- _EXERCISE BRIEF_
Nothing should be left out: repeat all the data exactly.

** INFORMATION SUPPLIED follows **

-- ==== Sys2Proof/Laws/Step.lean ====
section
/-!
SUPPORT. What a step can do, said once (`step_cases`), and the meaning each command has.
-/

namespace Sys2Proof.Machine

variable {tsw rateW : Nat}

@[simp] theorem exec_nop (s : State) : exec .nop s = .next s := rfl
@[simp] theorem exec_reserved3 (s : State) : exec .reserved3 s = .next s := rfl
@[simp] theorem exec_setrate (rate : Count) (s : State) :
    exec (.setrate rate) s = .next { s with regs := setrate Config.RATE_SUPPORTED rate s.regs } := rfl
@[simp] theorem exec_edge (ts : Timestamp) (level : Bool) (s : State) :
    exec (.edge ts level) s = .next (s.commit (edge Config.CMD_KNOWN ts level s.regs)) := rfl

section nextAction
variable (s : State) (e : PortEdge) (rest : List PortEdge)

theorem nextAction_nil (h : s.cmdPort = []) : nextAction s = .settled s := by
  simp [nextAction, h]

theorem nextAction_rst (h : s.cmdPort = e :: rest) (hr : e.rst = true) :
    nextAction s = .settled { s with regs := Regs.reset, cmdPort := rest } := by
  simp [nextAction, h, hr]

theorem nextAction_idle (h : s.cmdPort = e :: rest) (hr : e.rst = false) (hv : e.cmdValid = false) :
    nextAction s = .settled { s with cmdPort := rest } := by
  simp [nextAction, h, hr, hv]

theorem nextAction_accepted (h : s.cmdPort = e :: rest) (hr : e.rst = false) (hv : e.cmdValid = true) :
    nextAction s = .accepted e.cmd { s with cmdPort := rest } := by
  simp [nextAction, h, hr, hv]

end nextAction

/-- What SETRATE can do (spec/40_setrate_timing_profile.md R120): nothing while halted, else the profile of an accepted rate
or the cleared one. -/
theorem setrate_cases (supported : Count rateW → Bool) (rate : Count rateW) (r : Regs tsw rateW) :
    (r.fault = true ∧ setrate supported rate r = r) ∨
    (r.fault = false ∧ rateOk supported rate = true ∧
      setrate supported rate r = r.writeProfile (profileOf rate.toNat rateW) true) ∨
    (r.fault = false ∧ rateOk supported rate = false ∧ setrate supported rate r = r.writeProfile Profile.zero false) := by
  by_cases hf : r.fault = true
  · exact .inl ⟨hf, by simp [setrate, hf]⟩
  by_cases hr : rateOk supported rate = true
  · exact .inr (.inl ⟨by simpa using hf, hr, by simp [setrate, hf, hr]⟩)
  · exact .inr (.inr ⟨by simpa using hf, by simpa using hr, by simp [setrate, hf, hr]⟩)

/-- What a step can do: hold, take a clock edge with no command, reset, or run the accepted command. -/
theorem step_cases (s t : State) (h : step s = .next t) :
    (s.cmdPort = [] ∧ t = s) ∨
    ∃ e rest, s.cmdPort = e :: rest ∧
      ((e.rst = true ∧ t = { s with regs := Regs.reset, cmdPort := rest }) ∨
       (e.rst = false ∧ e.cmdValid = false ∧ t = { s with cmdPort := rest }) ∨
       (e.rst = false ∧ e.cmdValid = true ∧ exec (decode e.cmd) { s with cmdPort := rest } = .next t)) := by
  unfold step at h
  cases hp : s.cmdPort with
  | nil =>
    rw [nextAction_nil s hp] at h
    injection h with h
    exact .inl ⟨rfl, h.symm⟩
  | cons e rest =>
    refine .inr ⟨e, rest, rfl, ?_⟩
    cases hr : e.rst with
    | true =>
      rw [nextAction_rst s e rest hp hr] at h
      injection h with h
      exact .inl ⟨rfl, h.symm⟩
    | false =>
      cases hv : e.cmdValid with
      | false =>
        rw [nextAction_idle s e rest hp hr hv] at h
        injection h with h
        exact .inr (.inl ⟨rfl, rfl, h.symm⟩)
      | true =>
        rw [nextAction_accepted s e rest hp hr hv] at h
        exact .inr (.inr ⟨rfl, rfl, h⟩)

/-- No step: the state as it was. -/
theorem run_zero (s : State) : Host.Core.run core 0 s = .next s := rfl

/-- On any machine: a step that answers a next state, then the other steps from there. -/
theorem coreRun_succ (M : Host.Core) (k : Nat) (s t : M.State) (h : M.step s = .next t) :
    M.run (k + 1) s = M.run k t := by
  rw [Host.Core.run, h]

/-- The same on PWC. -/
theorem run_succ_of_next (k : Nat) (s t : State) (h : step s = .next t) :
    Host.Core.run core (k + 1) s = Host.Core.run core k t := coreRun_succ core k s t h

end Sys2Proof.Machine
end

** End of INFORMATION SUPPLIED **

- _RESPONSE_
-- ==== Sys2Proof/Laws/Step.lean ====
section
/-!
SUPPORT. What a step can do, said once (`step_cases`), and the meaning each command has.
-/

namespace Sys2Proof.Machine

variable {tsw rateW : Nat}

@[simp] theorem exec_nop (s : State) : exec .nop s = .next s := rfl
@[simp] theorem exec_reserved3 (s : State) : exec .reserved3 s = .next s := rfl
@[simp] theorem exec_setrate (rate : Count) (s : State) :
    exec (.setrate rate) s = .next { s with regs := setrate Config.RATE_SUPPORTED rate s.regs } := rfl
@[simp] theorem exec_edge (ts : Timestamp) (level : Bool) (s : State) :
    exec (.edge ts level) s = .next (s.commit (edge Config.CMD_KNOWN ts level s.regs)) := rfl

section nextAction
variable (s : State) (e : PortEdge) (rest : List PortEdge)

theorem nextAction_nil (h : s.cmdPort = []) : nextAction s = .settled s := by
  simp [nextAction, h]

theorem nextAction_rst (h : s.cmdPort = e :: rest) (hr : e.rst = true) :
    nextAction s = .settled { s with regs := Regs.reset, cmdPort := rest } := by
  simp [nextAction, h, hr]

theorem nextAction_idle (h : s.cmdPort = e :: rest) (hr : e.rst = false) (hv : e.cmdValid = false) :
    nextAction s = .settled { s with cmdPort := rest } := by
  simp [nextAction, h, hr, hv]

theorem nextAction_accepted (h : s.cmdPort = e :: rest) (hr : e.rst = false) (hv : e.cmdValid = true) :
    nextAction s = .accepted e.cmd { s with cmdPort := rest } := by
  simp [nextAction, h, hr, hv]

end nextAction

/-- What SETRATE can do (spec/40_setrate_timing_profile.md R120): nothing while halted, else the profile of an accepted rate
or the cleared one. -/
theorem setrate_cases (supported : Count rateW → Bool) (rate : Count rateW) (r : Regs tsw rateW) :
    (r.fault = true ∧ setrate supported rate r = r) ∨
    (r.fault = false ∧ rateOk supported rate = true ∧
      setrate supported rate r = r.writeProfile (profileOf rate.toNat rateW) true) ∨
    (r.fault = false ∧ rateOk supported rate = false ∧ setrate supported rate r = r.writeProfile Profile.zero false) := by
  by_cases hf : r.fault = true
  · exact .inl ⟨hf, by simp [setrate, hf]⟩
  by_cases hr : rateOk supported rate = true
  · exact .inr (.inl ⟨by simpa using hf, hr, by simp [setrate, hf, hr]⟩)
  · exact .inr (.inr ⟨by simpa using hf, by simpa using hr, by simp [setrate, hf, hr]⟩)

/-- What a step can do: hold, take a clock edge with no command, reset, or run the accepted command. -/
theorem step_cases (s t : State) (h : step s = .next t) :
    (s.cmdPort = [] ∧ t = s) ∨
    ∃ e rest, s.cmdPort = e :: rest ∧
      ((e.rst = true ∧ t = { s with regs := Regs.reset, cmdPort := rest }) ∨
       (e.rst = false ∧ e.cmdValid = false ∧ t = { s with cmdPort := rest }) ∨
       (e.rst = false ∧ e.cmdValid = true ∧ exec (decode e.cmd) { s with cmdPort := rest } = .next t)) := by
  unfold step at h
  cases hp : s.cmdPort with
  | nil =>
    rw [nextAction_nil s hp] at h
    injection h with h
    exact .inl ⟨rfl, h.symm⟩
  | cons e rest =>
    refine .inr ⟨e, rest, rfl, ?_⟩
    cases hr : e.rst with
    | true =>
      rw [nextAction_rst s e rest hp hr] at h
      injection h with h
      exact .inl ⟨rfl, h.symm⟩
    | false =>
      cases hv : e.cmdValid with
      | false =>
        rw [nextAction_idle s e rest hp hr hv] at h
        injection h with h
        exact .inr (.inl ⟨rfl, rfl, h.symm⟩)
      | true =>
        rw [nextAction_accepted s e rest hp hr hv] at h
        exact .inr (.inr ⟨rfl, rfl, h⟩)

/-- No step: the state as it was. -/
theorem run_zero (s : State) : Host.Core.run core 0 s = .next s := rfl

/-- On any machine: a step that answers a next state, then the other steps from there. -/
theorem coreRun_succ (M : Host.Core) (k : Nat) (s t : M.State) (h : M.step s = .next t) :
    M.run (k + 1) s = M.run k t := by
  rw [Host.Core.run, h]

/-- The same on PWC. -/
theorem run_succ_of_next (k : Nat) (s t : State) (h : step s = .next t) :
    Host.Core.run core (k + 1) s = Host.Core.run core k t := coreRun_succ core k s t h

end Sys2Proof.Machine
end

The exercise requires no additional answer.